Treatment with an inhibitor of TGF-Î² led to significant reductions in a prespecified biomarker that correlated with increased TTP and OS in patients with advanced HCC, according to results of a phase II clinical trial.
Micrograph of HCC
Treatment with an inhibitor of transforming growth factor-beta (TGF-β) led to significant reductions in a prespecified biomarker that correlated with increased time to progression (TTP) and overall survival (OS) in patients with advanced hepatocellular carcinoma (HCC), according to results of a phase II clinical trial.
Patients who met criteria for an alpha-fetoprotein (AFP) response had a median TTP exceeding 4 months and an OS approaching 2 years. In contrast, lack of AFP response was associated with median TTP and OS of one third to one fourth that of responders, according to Sandrine J. Faivre, MD, PhD, at the 2014 Gastrointestinal Cancers Symposium.
“Inhibition of TGF-β 1 receptor by LY2157299 was associated with pharmacodynamic effects, result in decreased AFP, decreased TGF-β 1, and [decreased] E-cadherin serum levels,” said Faivre, a medical oncologist at Hôpital Beaujon in Clichy, France. “Patients with an AFP biomarker response display longer time to progression and overall survival as compared with AFP nonresponders. Clinical evaluation of LY2157299 is continuing.”
Transforming growth factor-beta signaling is associated with progression in HCC and induction of epithelial-mesenchymal transition cells, cancer stem cells, and T-regulatory cells. Additionally, serum TGF-β levels are associated with high levels of AFP, and increased AFP expression correlates with stem cell biology and induction of T-regulatory cells in HCC.
Inhibition of TGF-β signaling in HCC has the potential to interfere with proliferation, invasion, metastasis, and migration/progression.
LY2157299 selectively inhibits TGF- β receptor 1 and has demonstrated antitumor activity in various models of HCC, according to Faivre. The kinase inhibitor has demonstrated a favorable toxicity profile in clinical studies involving patients with glioma.
Cumulatively, the preclinical and clinical data provided a rationale to evaluate LY2157299 in advanced HCC. A phase II trial was conducted to examine the activity of two doses of the TGF-β inhibitor in patients whose HCC had progressed on sorafenib or who were considered ineligible for sorafenib and elevated AFP (in a population enriched with activated TGF-β signaling).
The trial's primary endpoint was investigator-assessed TTP; effects of LY2157299 on AFP, TGF-β 1, and E-cadherin; and identification of a patient population that would derive the most benefit from treatment with LY2157299.
Investigators in the trial enrolled patients with Child-Pugh stage A or B7 HCC, AFP at least 1.5 times the upper limit of normal as assessed by a central laboratory, ECOG performance status of 1 or less, and progression on sorafenib (or ineligible for sorafenib).
Eligible patients were randomized to two doses of LY2157299 (160 mg or 300 mg/day). After a second prespecified interim analysis, investigators selected the higher dose for continued evaluation of LY2157299. Investigators treated a total of 109 patients, 72 of whom received the 300-mg/day dose.
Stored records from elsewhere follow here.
-- ==== Sys2Proof/Laws/PerInstr.lean ====
section
/-! SUPPORT. The per-instruction family RoundTrip: the decoder reads back every well-formed instruction that the encoder writes, one
lemma per constructor. -/
namespace Sys2Proof.Laws

set_option linter.unusedSimpArgs false

theorem extract_append_hi {m n : Nat} (a : BitVec m) (b : BitVec n) : (a ++ b).extractLsb' n m = a := by
  ext i hi
  simp [BitVec.getElem_extractLsb', BitVec.getLsbD_append, hi]
theorem extract_append_lo {m n : Nat} (a : BitVec m) (b : BitVec n) : (a ++ b).extractLsb' 0 n = b := by
  ext i hi
  simp [BitVec.getLsbD_append, hi]
theorem extract_append_shift {m n : Nat} (a : BitVec m) (b : BitVec n) (k w : Nat) (h : n ≤ k) :
    (a ++ b).extractLsb' k w = a.extractLsb' (k - n) w := by
  ext i hi
  simp only [BitVec.getElem_extractLsb', BitVec.getLsbD_append]
  have : ¬ (k + i < n) := by omega
  simp [this, show k + i - n = k - n + i by omega]
theorem unpack_pack (f : Fields) : unpackFields (packFields f) = f := by
  obtain ⟨op, fn, ty, gn, gp, x, nw, y, z, stall, yld, chn, res, imm⟩ := f
  simp only [unpackFields, packFields]
  congr 1 <;> simp only [extract_append_shift, extract_append_lo, Nat.sub_self, Nat.reduceSub, Nat.reduceLeDiff, BitVec.extractLsb'_eq_self]

set_option maxRecDepth 8000 in
theorem opndOfBits_opndBits (o : Opnd) (h : opndWf o = true) : opndOfBits (opndBits o) = o := by
  cases o with
  | v n =>
    have := n.isLt
    simp [opndBits, opndNo, opndOfBits, Nat.mod_eq_of_lt (show n.val < 1024 by omega)]
  | nb d k =>
    have := k.isLt
    cases d <;> revert k <;> decide
  | latch n => revert n; decide
  | mq n => revert n; decide
  | s n => revert n; decide
  | zero => rfl
  | special k => cases k <;> rfl
  | imm => rfl
  | reserved raw =>
    simp only [opndWf, reservedRaw, Bool.or_eq_true, Bool.and_eq_true, decide_eq_true_eq] at h
    have hl := raw.isLt
    simp only [opndBits, opndNo, opndOfBits, BitVec.ofNat_toNat, BitVec.setWidth_eq]
    split
    · omega
    · repeat (first | split | rfl | omega)

theorem enc_fields (op fn ty : Nat) (c : Enc) (h : encWf c = true) : encOfFields (fieldsOfEnc op fn ty c) = c := by
  simp only [encWf, Bool.and_eq_true] at h
  obtain ⟨gn, gp, x, nw, y, z, stall, yld, chn, imm⟩ := c
  simp only [encOfFields, fieldsOfEnc, opndOfBits_opndBits _ h.1.1, opndOfBits_opndBits _ h.1.2, opndOfBits_opndBits _ h.2]
  cases gn <;> cases nw <;> cases yld <;> cases chn <;> simp [bit1]


theorem tyOfCode_tyCode (t : Ty) : tyOfCode (tyCode t) = some t := by cases t <;> rfl
theorem tyCode_lt (t : Ty) : tyCode t < 16 := by cases t <;> decide

/-- Decoding reads back an encoded instruction of the family's table. -/
def RoundTrip.Statement (i : Instr) : Prop := ∀ w, instrWf i = true → encode i = some w → decodeWord w = .ok i

/-- The fields that the encoder writes decode by the row of their OP, FN and TY. -/
theorem decode_fieldsOfEnc (i : Instr) (op fn ty : Nat) (c : Enc) (b : Builder) (hop : op < 256) (hfn : fn < 64) (hty : ty < 16)
    (h0 : op ≠ 15) (ha : opAssigned op = true) (hb : builderOf op fn = some b) (ht : (tyOfCode ty).bind (b c) = some i)
    (hc : encWf c = true) (ho : tyOk i = true) (hm : immOk i = true) : decodeFields (fieldsOfEnc op fn ty c) = .ok i := by
  have h1 : (fieldsOfEnc op fn ty c).op = BitVec.ofNat 8 op := rfl
  have h2 : (fieldsOfEnc op fn ty c).op.toNat = op := by simp [h1, Nat.mod_eq_of_lt hop]
  have h3 : (fieldsOfEnc op fn ty c).fn.toNat = fn := by simp [fieldsOfEnc, Nat.mod_eq_of_lt hfn]
  have h4 : (fieldsOfEnc op fn ty c).ty.toNat = ty := by simp [fieldsOfEnc, Nat.mod_eq_of_lt hty]
  have h5 : (fieldsOfEnc op fn ty c).op ≠ 0x0F := by
    intro h
    have := congrArg BitVec.toNat h
    rw [h2] at this
    exact h0 this
  have h6 : (fieldsOfEnc op fn ty c).res = 0 := rfl
  simp only [decodeFields, h5, if_false, h2, ha, Bool.not_true, Bool.false_eq_true, h3, hb, h4, enc_fields op fn ty c hc, ht, ho, h6, hm]
  simp

theorem roundTrip_of (i : Instr) (op fn ty : Nat) (c : Enc) (b : Builder) (he : encodeFields i = some (fieldsOfEnc op fn ty c))
    (hi : encOf i = some c) (hop : op < 256) (hfn : fn < 64) (hty : ty < 16)
    (h0 : op ≠ 15) (ha : opAssigned op = true) (hb : fnOk i = true → builderOf op fn = some b)
    (ht : (tyOfCode ty).bind (b c) = some i) : RoundTrip.Statement i := by
  intro w hw hen
  simp only [instrWf, hi, Bool.and_eq_true] at hw
  simp only [encode, he, Option.map_some, Option.some.injEq] at hen
  subst hen
  rw [decodeWord, unpack_pack]
  exact decode_fieldsOfEnc i op fn ty c b hop hfn hty h0 ha (hb hw.1.1.1) ht hw.2 hw.1.1.2 hw.1.2

theorem decodeRep_repFields (cnt : Fin 64) (xs ys zs ws : BitVec 4) :
    decodeFields (repFields (repImm cnt xs ys zs ws)) = .ok (.rep cnt xs ys zs ws) := by
  have e1 : (repImm cnt xs ys zs ws).extractLsb' 24 8 = 0 := by
    simp only [repImm, extract_append_shift, Nat.reduceSub, Nat.reduceLeDiff, BitVec.extractLsb'_eq_self]
  have e2 : (repImm cnt xs ys zs ws).extractLsb' 6 2 = 0 := by
    simp only [repImm, extract_append_shift, extract_append_lo, Nat.sub_self, Nat.reduceLeDiff]
  have e3 : (repImm cnt xs ys zs ws).extractLsb' 0 6 = BitVec.ofNat 6 cnt.val := by
    simp only [repImm, extract_append_lo]
  have e4 : (repImm cnt xs ys zs ws).extractLsb' 8 4 = xs := by
    simp only [repImm, extract_append_shift, extract_append_lo, Nat.sub_self, Nat.reduceSub, Nat.reduceLeDiff]
  have e5 : (repImm cnt xs ys zs ws).extractLsb' 12 4 = ys := by
    simp only [repImm, extract_append_shift, extract_append_lo, Nat.sub_self, Nat.reduceSub, Nat.reduceLeDiff]
  have e6 : (repImm cnt xs ys zs ws).extractLsb' 16 4 = zs := by
    simp only [repImm, extract_append_shift, extract_append_lo, Nat.sub_self, Nat.reduceSub, Nat.reduceLeDiff]
  have e7 : (repImm cnt xs ys zs ws).extractLsb' 20 4 = ws := by
    simp only [repImm, extract_append_shift, extract_append_lo, Nat.sub_self, Nat.reduceSub, Nat.reduceLeDiff]
  have e8 : (BitVec.ofNat 6 cnt.val).toFin = cnt := by
    apply Fin.ext
    simp
  have e0 : (repFields (repImm cnt xs ys zs ws)).imm = repImm cnt xs ys zs ws := rfl
  have o0 : (repFields (repImm cnt xs ys zs ws)).op = 0x0F := rfl
  simp only [decodeFields, o0, if_true, decodeRep, e0, e1, e2, e3, e4, e5, e6, e7, e8]
  simp [repFields]

/-! ## One lemma per constructor -/

theorem RoundTrip.nop (c : Enc) : RoundTrip.Statement (.nop c) := by
  exact roundTrip_of _ _ _ _ c _ rfl rfl (by dsimp only; decide) (by dsimp only; decide) (by dsimp only; decide) (by dsimp only; decide) rfl (fun _ => rfl) rfl

theorem RoundTrip.bra (c : Enc) : RoundTrip.Statement (.bra c) := by
  exact roundTrip_of _ _ _ _ c _ rfl rfl (by dsimp only; decide) (by dsimp only; decide) (by dsimp only; decide) (by dsimp only; decide) rfl (fun _ => rfl) rfl

theorem RoundTrip.bri (c : Enc) : RoundTrip.Statement (.bri c) := by
  exact roundTrip_of _ _ _ _ c _ rfl rfl (by dsimp only; decide) (by dsimp only; decide) (by dsimp only; decide) (by dsimp only; decide) rfl (fun _ => rfl) rfl

theorem RoundTrip.call (c : Enc) : RoundTrip.Statement (.call c) := by
  exact roundTrip_of _ _ _ _ c _ rfl rfl (by dsimp only; decide) (by dsimp only; decide) (by dsimp only; decide) (by dsimp only; decide) rfl (fun _ => rfl) rfl

theorem RoundTrip.callInd (c : Enc) : RoundTrip.Statement (.callInd c) := by
  exact roundTrip_of _ _ _ _ c _ rfl rfl (by dsimp only; decide) (by dsimp only; decide) (by dsimp only; decide) (by dsimp only; decide) rfl (fun _ => rfl) rfl

theorem RoundTrip.ret (c : Enc) : RoundTrip.Statement (.ret c) := by
  exact roundTrip_of _ _ _ _ c _ rfl rfl (by dsimp only; decide) (by dsimp only; decide) (by dsimp only; decide) (by dsimp only; decide) rfl (fun _ => rfl) rfl

theorem RoundTrip.exit (c : Enc) : RoundTrip.Statement (.exit c) := by
  exact roundTrip_of _ _ _ _ c _ rfl rfl (by dsimp only; decide) (by dsimp only; decide) (by dsimp only; decide) (by dsimp only; decide) rfl (fun _ => rfl) rfl

theorem RoundTrip.region (c : Enc) : RoundTrip.Statement (.region c) := by
  exact roundTrip_of _ _ _ _ c _ rfl rfl (by dsimp only; decide) (by dsimp only; decide) (by dsimp only; decide) (by dsimp only; decide) rfl (fun _ => rfl) rfl

theorem RoundTrip.trap (c : Enc) : RoundTrip.Statement (.trap c) := by
  exact roundTrip_of _ _ _ _ c _ rfl rfl (by dsimp only; decide) (by dsimp only; decide) (by dsimp only; decide) (by dsimp only; decide) rfl (fun _ => rfl) rfl

theorem RoundTrip.bkpt (c : Enc) : RoundTrip.Statement (.bkpt c) := by
  exact roundTrip_of _ _ _ _ c _ rfl rfl (by dsimp only; decide) (by dsimp only; decide) (by dsimp only; decide) (by dsimp only; decide) rfl (fun _ => rfl) rfl

theorem RoundTrip.sleep (c : Enc) : RoundTrip.Statement (.sleep c) := by
  exact roundTrip_of _ _ _ _ c _ rfl rfl (by dsimp only; decide) (by dsimp only; decide) (by dsimp only; decide) (by dsimp only; decide) rfl (fun _ => rfl) rfl

theorem RoundTrip.yield (c : Enc) : RoundTrip.Statement (.yield c) := by
  exact roundTrip_of _ _ _ _ c _ rfl rfl (by dsimp only; decide) (by dsimp only; decide) (by dsimp only; decide) (by dsimp only; decide) rfl (fun _ => rfl) rfl

theorem RoundTrip.rep (cnt : Fin 64) (xs : BitVec 4) (ys : BitVec 4) (zs : BitVec 4) (ws : BitVec 4) : RoundTrip.Statement (.rep cnt xs ys zs ws) := by
  intro w _ h
  simp only [encode, encodeFields, Option.map_some, Option.some.injEq] at h
  subst h
  rw [decodeWord, unpack_pack]
  exact decodeRep_repFields cnt xs ys zs ws

theorem RoundTrip.mov (c : Enc) (ty : Ty) : RoundTrip.Statement (.mov c ty) := by
  exact roundTrip_of _ _ _ (tyCode ty) c _ rfl rfl (by dsimp only; decide) (by dsimp only; decide) (tyCode_lt ty) (by dsimp only; decide) rfl (fun _ => rfl) (by rw [tyOfCode_tyCode]; rfl)

theorem RoundTrip.sel (c : Enc) (ty : Ty) : RoundTrip.Statement (.sel c ty) := by
  exact roundTrip_of _ _ _ (tyCode ty) c _ rfl rfl (by dsimp only; decide) (by dsimp only; decide) (tyCode_lt ty) (by dsimp only; decide) rfl (fun _ => rfl) (by rw [tyOfCode_tyCode]; rfl)

theorem RoundTrip.iadd (c : Enc) (sat : Bool) (ty : Ty) : RoundTrip.Statement (.iadd c sat ty) := by
  cases sat <;>
    exact roundTrip_of _ _ _ (tyCode ty) c _ rfl rfl (by dsimp only; decide) (by dsimp only; decide) (tyCode_lt ty) (by dsimp only; decide) rfl (fun _ => rfl) (by rw [tyOfCode_tyCode]; rfl)

theorem RoundTrip.isub (c : Enc) (sat : Bool) (ty : Ty) : RoundTrip.Statement (.isub c sat ty) := by
  cases sat <;>
    exact roundTrip_of _ _ _ (tyCode ty) c _ rfl rfl (by dsimp only; decide) (by dsimp only; decide) (tyCode_lt ty) (by dsimp only; decide) rfl (fun _ => rfl) (by rw [tyOfCode_tyCode]; rfl)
Baseline characteristics of patients treated with the two doses did not differ with respect to hepatitis C (HCV) infection, HBV infection, nonalcoholic steatohepatitis, alcohol use, hemochromatosis, or prior sorafenib treatment.
Overall, LY2157299 was well tolerated: 7 patients treated with 160 mg/day had grade 3-4 adverse events versus 12 patients treated with the higher dose. Analysis of biomarker response data showed that a total of 24 patients met the definition of AFP response (>20% reduction from baseline). Additionally, 53% of patients had a greater than 20% reduction in TGF-β1, including 18 of the 25 patients who had AFP responses.
All treated patients, irrespective of dose, had a mean TTP of 2.8 months and OS of 8.3 months. A separate analysis of TTP and survival by dose of LY2157299 showed similar results.
Analysis of outcomes by AFP response showed that the 25 patients who had greater than 20% reduction from baseline had a median TTP of 4.3 months compared with 1.5 months for nonresponders. Median OS was 21.4 months with AFP response and 6.8 months without. Baseline AFP (at least 200 ng/mL or less than 200 ng/mL) did not influence TTP or OS.
Faivre S, Santoro A, Kelley RK, et al. A Phase 2 Study of Novel Transforming Growth Factor-beta (TGF-β) Receptor 1 Kinase Inhibitor, LY2157299 Monohydrate in Patients With Advanced Hepatocellular Carcinoma (HCC). Presented at: 2014 Gastrointestinal Cancers Symposium; January 16-18, 2014; San Francisco, CA.